In stark contrast, the aim of exercise is to build up the human body and make it more resilient to what life throws at it. It can increase our aerobic capacity, strength, endurance, immunity, mental health, metabolism, and the list goes on.
So, why is there is a still a longstanding misconception that once diagnosed with cancer that individuals should generally rest and recover?
Research and clinical practice have both proven unequivocally that that appropriately prescribed exercise is safe during and after treatment. Much more than that, appropriately prescribed exercise can be used to make treatment more effective, decrease adverse acute side effects, and minimize the long-standing consequences of the brutal regimes it is put through.
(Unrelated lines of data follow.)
-- ==== Sys2Proof/Laws/Access.lean ====
section
/-!
SUPPORT. What issuing an access to the global space does, lane by lane.
-/
namespace Sys2Proof.Machine

/-- Checking in the issue's fold: the same answer, and the same change beside the issuing wave. -/
theorem checkAccess_at (m : State) (wid : Nat) (v w : Wave) (level : BitVec 2) (want : Want) (va : Nat) :
    (m.setWave wid v).checkAccess w level want va =
      ((m.checkAccess w level want va).1.setWave wid v, (m.checkAccess w level want va).2) := by
  rw [checkAccess_setWave, setWave_eq, checkAccess_keeps]

theorem wave?_congr {m n : State} (h : n.waves = m.waves) (wid : Nat) : n.wave? wid = m.wave? wid := by
  unfold State.wave?; rw [h]

theorem waveAt_of {n : State} {wid : Nat} {u : Wave} (h : n.wave? wid = some u) : n.waveAt wid = u := by
  unfold State.wave? at h
  unfold State.waveAt lookD
  rw [h]
  rfl

theorem withPieces_setWave (m : State) (wid : Nat) (v : Wave) (o : Op) (want : Want) (va : Nat) (ps : List Piece) :
    (m.setWave wid v).withPieces o want va ps = (m.withPieces o want va ps).setWave wid v := by
  unfold State.withPieces
  induction ps generalizing m with
  | nil => rfl
  | cons p t ih => exact ih (m.withOp (pieceOp o want va p))

theorem withPieces_waves (m : State) (o : Op) (want : Want) (va : Nat) (ps : List Piece) :
    (m.withPieces o want va ps).waves = m.waves := by
  unfold State.withPieces
  induction ps generalizing m with
  | nil => rfl
  | cons p t ih => exact ih (m.withOp (pieceOp o want va p))

/-- An access is ordered by its own lane's orderings, which the turns of other lanes leave. -/
theorem ordered_setWave (m : State) (wid : Nat) (v : Wave) (o : Op) (r : Bool) (sc : Nat) (hw : o.wid = wid)
    (h : v.lane o.lane = (m.waveAt wid).lane o.lane) : (m.setWave wid v).ordered o r sc = m.ordered o r sc := by
  have e : (m.setWave wid v).laneAt o.wid o.lane = m.laneAt o.wid o.lane := by
    rw [hw, laneAt_setWave, h]; rfl
  have e2 : (m.setWave wid v).releaseSet o.wid o.lane o.instr = m.releaseSet o.wid o.lane o.instr := by
    unfold State.releaseSet
    rw [e]; rfl
  unfold State.ordered State.releaseBefore State.fencedBefore
  rw [e, e2]
  rfl

theorem ordered_dst (m : State) (o : Op) (r : Bool) (sc : Nat) :
    (m.ordered o r sc).dst = o.dst ∧ (m.ordered o r sc).dstN = o.dstN ∧ (m.ordered o r sc).head = o.head ∧
      (m.ordered o r sc).lane = o.lane := by
  unfold State.ordered
  split <;> exact ⟨rfl, rfl, rfl, rfl⟩

theorem ordered_wid (m : State) (o : Op) (r : Bool) (sc : Nat) : (m.ordered o r sc).wid = o.wid := by
  unfold State.ordered
  split <;> rfl

/-- What awaiting an access's destination changes in its lane (R85). -/
theorem awaitDst_setWave (m : State) (wid : Nat) (v : Wave) (o : Op) (hw : o.wid = wid) :
    (m.setWave wid v).awaitDst o = m.setWave wid (match o.dst with
      | some (.v r) => v.modLane o.lane (fun l => l.setEmpty r o.dstN o.head)
      | some (.w r) => { v with we := put v.we r o.head }
      | some (.k _) | none => v) := by
  subst hw
  unfold State.awaitDst
  cases o.dst with
  | none => rfl
  | some d => cases d <;> simp

theorem modLane_modLane (v : Wave) (k : Nat) (f g : Lane → Lane) : (v.modLane k f).modLane k g = v.modLane k (fun l => g (f l)) := by
  unfold Wave.modLane
  simp only
  congr 1
  generalize v.lanes = ls
  induction ls generalizing k with
  | nil => rfl
  | cons a t ih => cases k <;> simp [modAt, ih]

theorem modLane_id (v : Wave) (k : Nat) : v.modLane k (fun l => l) = v := by
  unfold Wave.modLane
  congr 1
  generalize v.lanes = ls
  induction ls generalizing k with
  | nil => rfl
  | cons a t ih => cases k <;> simp [modAt, ih]

/-- What putting an access of one lane in flight does. -/
theorem startAccess_at (n : State) (c : Issue) (u v : Wave) (k instr : Nat) (want : Want) (va len : Nat) (ps : List Piece)
    (hn : n.waveAt c.wid = u) (hl : v.lane k = u.lane k) :
    (n.setWave c.wid v).startAccess c u k instr want va len [] ps =
      ((n.withPieces (n.ordered (sentOp c u k instr want va n.nid (readsOutside want ps) []) (decide (2 ≤ want.mode)) want.scope) want va
          ps).setWave c.wid
        (let x := match want.dst with
          | some (.v r) => v.modLane k (fun l => l.setEmpty r want.dstN n.nid)
          | some (.w r) => { v with we := put v.we r n.nid }
          | some (.k _) | none => v
         if readsOutside want ps then x.modLane k (fun l => { l with wait := .held n.nid, ilen := len }) else x),
       readsOutside want ps) := by
  unfold State.startAccess
  have e0 : (n.setWave c.wid v).nid = n.nid := rfl
  simp only [e0]
  rw [ordered_setWave n c.wid v (sentOp c u k instr want va n.nid (readsOutside want ps) []) _ _ rfl (by rw [hn]; exact hl),
    withPieces_setWave]
  have e1 := ordered_dst n (sentOp c u k instr want va n.nid (readsOutside want ps) []) (decide (2 ≤ want.mode)) want.scope
  have e2 := ordered_wid n (sentOp c u k instr want va n.nid (readsOutside want ps) []) (decide (2 ≤ want.mode)) want.scope
  generalize n.ordered _ _ _ = o at e1 e2 ⊢
  rw [awaitDst_setWave _ c.wid v o e2, e1.1, e1.2.1, e1.2.2.1, e1.2.2.2]
  cases readsOutside want ps
  · simp only [Bool.false_eq_true, if_false]; rfl
  · simp only [if_true, List.foldl_cons, List.foldl_nil]
    rw [waitLane_setWave]
    rfl

/-- A global access, lane by lane (R268, R270). -/
theorem globalOp_result {i : Instr} (h : ∀ s, exec i s = globalOp i s)
    (hd : ∀ u l, (wantOf i u l).dst = some (.v (fieldsOf i).dst.toNat) ∨ (wantOf i u l).dst = none) :
    TurnResult i (fun s => s.fresh.2) (accessTurn i) := by
  refine turnResult_of (step := fun s c u => globalLane i (s.noRoom i c u) s.nid c u) h (fun s wid v => ⟨?_, ?_⟩)
    (fun s c u m v stay k r hv hl hm hr => ?_)
  · exact setWave_setWave ({ s with nid := s.nid + 1 } : State) wid v v
  · exact wave?_setWave s wid v
  · unfold accessTurn at hr
    unfold globalLane
    by_cases hf : s.noRoom i c u = true
    · simp only [hf, if_true, Option.some.injEq] at hr
      subst hr
      simp only [hf, if_true]
      refine ⟨hm, ?_⟩
      rw [waitLane_setWave]
      rfl
    · simp only [hf, Bool.false_eq_true, if_false] at hr ⊢
      rw [checkAccess_at]
      have hk := checkAccess_keeps m u (u.lane k).level (wantOf i u (u.lane k)) (globalAddr i u (u.lane k))
      generalize m.checkAccess u (u.lane k).level (wantOf i u (u.lane k)) (globalAddr i u (u.lane k)) = q at hr hk ⊢
      obtain ⟨n, y⟩ := q
      have hn : n.wave? c.wid = some u := (wave?_congr hk c.wid).trans hm
      cases y with
      | trap t => simp at hr
      | page leaf =>
        simp only [Option.some.injEq] at hr
        subst hr
        refine ⟨hn, ?_⟩
        simp only
        rw [waitLane_setWave]
        rfl
      | ok ps =>
        simp only [Option.some.injEq] at hr
        subst hr
        simp only
        refine ⟨(wave?_congr (withPieces_waves _ _ _ _ _) c.wid).trans hn, ?_⟩
        rw [startAccess_at n c u v k s.nid _ _ (wordsOf i) ps (waveAt_of hn) hl]
        cases hh : readsOutside (wantOf i u (u.lane k)) ps
        · rcases hd u (u.lane k) with hd | hd <;> simp [hd, hh, modLane_id]
        · rcases hd u (u.lane k) with hd | hd <;> simp [hd, hh, modLane_modLane, Lane.await]

/-- A fold of states as a fold of what the lanes did. -/
theorem fold_done (f : State → Nat → State) (run : List Nat) (s : State) :
    (⟨run.foldl f s, [], []⟩ : Done) = run.foldl (fun d k => { d with s := f d.s k }) ⟨s, [], []⟩ := by
  induction run generalizing s with
  | nil => rfl
  | cons a t ih => exact ih (f s a)

theorem releaseSet_setWave (m : State) (wid k x : Nat) (v : Wave) (h : v.lane k = (m.waveAt wid).lane k) :
    (m.setWave wid v).releaseSet wid k x = m.releaseSet wid k x := by
  unfold State.releaseSet
  rw [laneAt_setWave, h]
  rfl

theorem id_start (s : State) (wid : Nat) (v : Wave) : (id (s.setWave wid v)).setWave wid v = id (s.setWave wid v) ∧
    (id (s.setWave wid v)).wave? wid = some v := ⟨setWave_setWave s wid v v, wave?_setWave s wid v⟩

/-- FENCE (R281). -/
theorem fenceOp_result {i : Instr} {kind : FenceKind} {scope : Nat} (h : ∀ s, exec i s = fenceOp i kind scope s) :
    TurnResult i id (fenceTurn kind scope) := by
  refine turnResult_of (start := id) (step := fun _ c _ d k =>
      { d with s := (if scope = 0 then d.s else d.s.addFence c.wid k kind scope (d.s.releaseSet c.wid k 0)) })
    (fun s => (h s).trans (congrArg (runLanes i s) ?_)) id_start (fun s c u m v stay k r hv hl hm hr => ?_)
  · funext s c w run
    unfold fenceEff
    rw [← fold_done (fun s k => if scope = 0 then s else s.addFence c.wid k kind scope (s.releaseSet c.wid k 0))]
    congr 1
    by_cases hs : scope = 0
    · simp only [hs, if_true]
      induction run with
      | nil => rfl
      | cons a t ih => exact ih
    · simp only [hs, if_false]; rfl
  · unfold fenceTurn at hr
    by_cases hs : scope = 0
    · simp only [hs, if_true, Option.some.injEq] at hr
      subst hr
      exact ⟨hm, by simp [hs, modLane_id]⟩
    · simp only [hs, if_false, Option.some.injEq] at hr
      subst hr
      have he := releaseSet_setWave m c.wid k 0 v (by rw [waveAt_of hm]; exact hl)
      simp only [hs, if_false, State.addFence, he, modLaneAny_setWave]
      have hvi : v.vi = u.vi ∧ v.core = u.core := by rw [hv.1]; exact ⟨rfl, rfl⟩
      by_cases hb : (m.releaseSet c.wid k 0).isEmpty = true
      · simp only [hb, if_true]
        exact ⟨hm, by simp⟩
      · simp only [hb, if_false, anyWave_setWave, hvi]
        exact ⟨hm, rfl⟩

theorem translateFor_at (m : State) (wid : Nat) (v w : Wave) (level : BitVec 2) (va acc : Nat) (ag : Agent) :
    (m.setWave wid v).translateFor w level va acc ag =
      ((m.translateFor w level va acc ag).1.setWave wid v, (m.translateFor w level va acc ag).2) ∧
    (m.translateFor w level va acc ag).1.waves = m.waves := by
  have h := translateFor_waves m m.waves w level va acc ag
  rw [withWaves_self] at h
  have hk : (m.translateFor w level va acc ag).1.waves = m.waves := congrArg (fun r => r.1.waves) h
  refine ⟨?_, hk⟩
  rw [setWave_eq, translateFor_waves, setWave_eq, hk]

/-- PREF (R273). -/
theorem prefOp_result {i : Instr} (h : ∀ s, exec i s = prefOp i s) : TurnResult i id (prefTurn i) := by
  refine turnResult_of (start := id) (step := fun _ c u d k =>
      { d with s := (if 2 ^ 57 ≤ globalAddr i u (u.lane k) then d.s
                     else (d.s.translateFor u (u.lane k).level (globalAddr i u (u.lane k)) 0 .lane).1) })
    (fun s => (h s).trans (congrArg (runLanes i s) ?_)) id_start (fun s c u m v stay k r hv hl hm hr => ?_)
  · funext s c w run
    exact fold_done _ run s
  · simp only [prefTurn, Option.some.injEq] at hr
    subst hr
    by_cases hs : 2 ^ 57 ≤ globalAddr i u (u.lane k)
    · simp only [hs, if_true]
      exact ⟨hm, by simp [modLane_id]⟩
    · have ht := translateFor_at m c.wid v u (u.lane k).level (globalAddr i u (u.lane k)) 0 .lane
      simp only [hs, if_false, ht.1]
      exact ⟨(wave?_congr ht.2 c.wid).trans hm, by simp [modLane_id]⟩

/-- FLUSH (R273). -/
theorem flushOp_result {i : Instr} (h : ∀ s, exec i s = flushOp i s) : TurnResult i (fun s => s.fresh.2) (flushTurn i) := by
  refine turnResult_of (step := fun s c u => flushLane i s.nid c u) h (fun s wid v => ⟨?_, ?_⟩)
    (fun s c u m v stay k r hv hl hm hr => ?_)
  · exact setWave_setWave ({ s with nid := s.nid + 1 } : State) wid v v
  · exact wave?_setWave s wid v
  · unfold flushTurn at hr
    unfold flushLane
    simp only at hr ⊢
    rw [checkAccess_at]
    have hk := checkAccess_keeps m u (u.lane k).level { act := .flush, n := 1, acc := 0 } (globalAddr i u (u.lane k))
    generalize m.checkAccess u (u.lane k).level { act := .flush, n := 1, acc := 0 } (globalAddr i u (u.lane k)) = q at hr hk ⊢
    obtain ⟨n, y⟩ := q
    have hn : n.wave? c.wid = some u := (wave?_congr hk c.wid).trans hm
    cases y with
    | trap t => simp at hr
    | page leaf =>
      simp only [Option.some.injEq] at hr
      subst hr
      refine ⟨hn, ?_⟩
      simp only
      rw [waitLane_setWave]
      rfl
    | ok ps =>
      cases ps with
      | nil =>
        simp only [Option.some.injEq] at hr
        subst hr
        exact ⟨hn, by simp [modLane_id]⟩
      | cons p t =>
        simp only [Option.some.injEq] at hr
        subst hr
        cases hp : (p.dpage || isPeerPa p.pa || isHostPa p.pa)
        · simp only [Bool.false_eq_true, if_false]
          exact ⟨hn, by simp only [modLane_id, hp]; rfl⟩
        · simp only [if_true]
          exact ⟨hn, by simp only [modLane_id, hp]; rfl⟩

/-- Holding lanes one after another. -/
theorem wait_fold (n : State) (wid len : Nat) (x : Wait) (ks : List Nat) (v : Wave) :
    ks.foldl (fun s k => s.waitLane wid len k x) (n.setWave wid v) =
      n.setWave wid (ks.foldl (fun v k => v.modLane k (fun l => { l with wait := x, ilen := len })) v) :=
  fold_setWave n wid _ _ (fun v k => waitLane_setWave n wid len k x v) ks v

@[simp] theorem lane_awaitWave (want : Want) (id : Nat) (u : Wave) (k : Nat) : (awaitWave want id u).lane k = u.lane k := by
  unfold awaitWave
  split <;> rfl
In fact, 62% of people with cancer are sedentary. 75-90% of those with cancer don’t perform any strength based exercise. It is important to caveat this blog with the understanding that side effects of treatment can leave the body unable to do what it used to. But! And here is the big BUT! As Rob Newton (a leading exercise oncology professor) states “some activity is better than none, more is better than less.” Patients may not be able to go for that 6km long hike or run like they used to, but what ever stimulates change and growth within the body will be effective.  More importantly, it gives people the chance to do something positive with their bodies rather than just constantly be broken down!
This blog begins a series of cancer specific articles taking an in depth look at the how’s and the why’s exercise oncology, so keep a look out! If you ever have any questions or queries, please feel free to have a chat with me.
My final thought is this… Exercise has now been proven to be a drug, which should be prescribed appropriately and individually in those undergoing cancer treatments… so why are we not using it!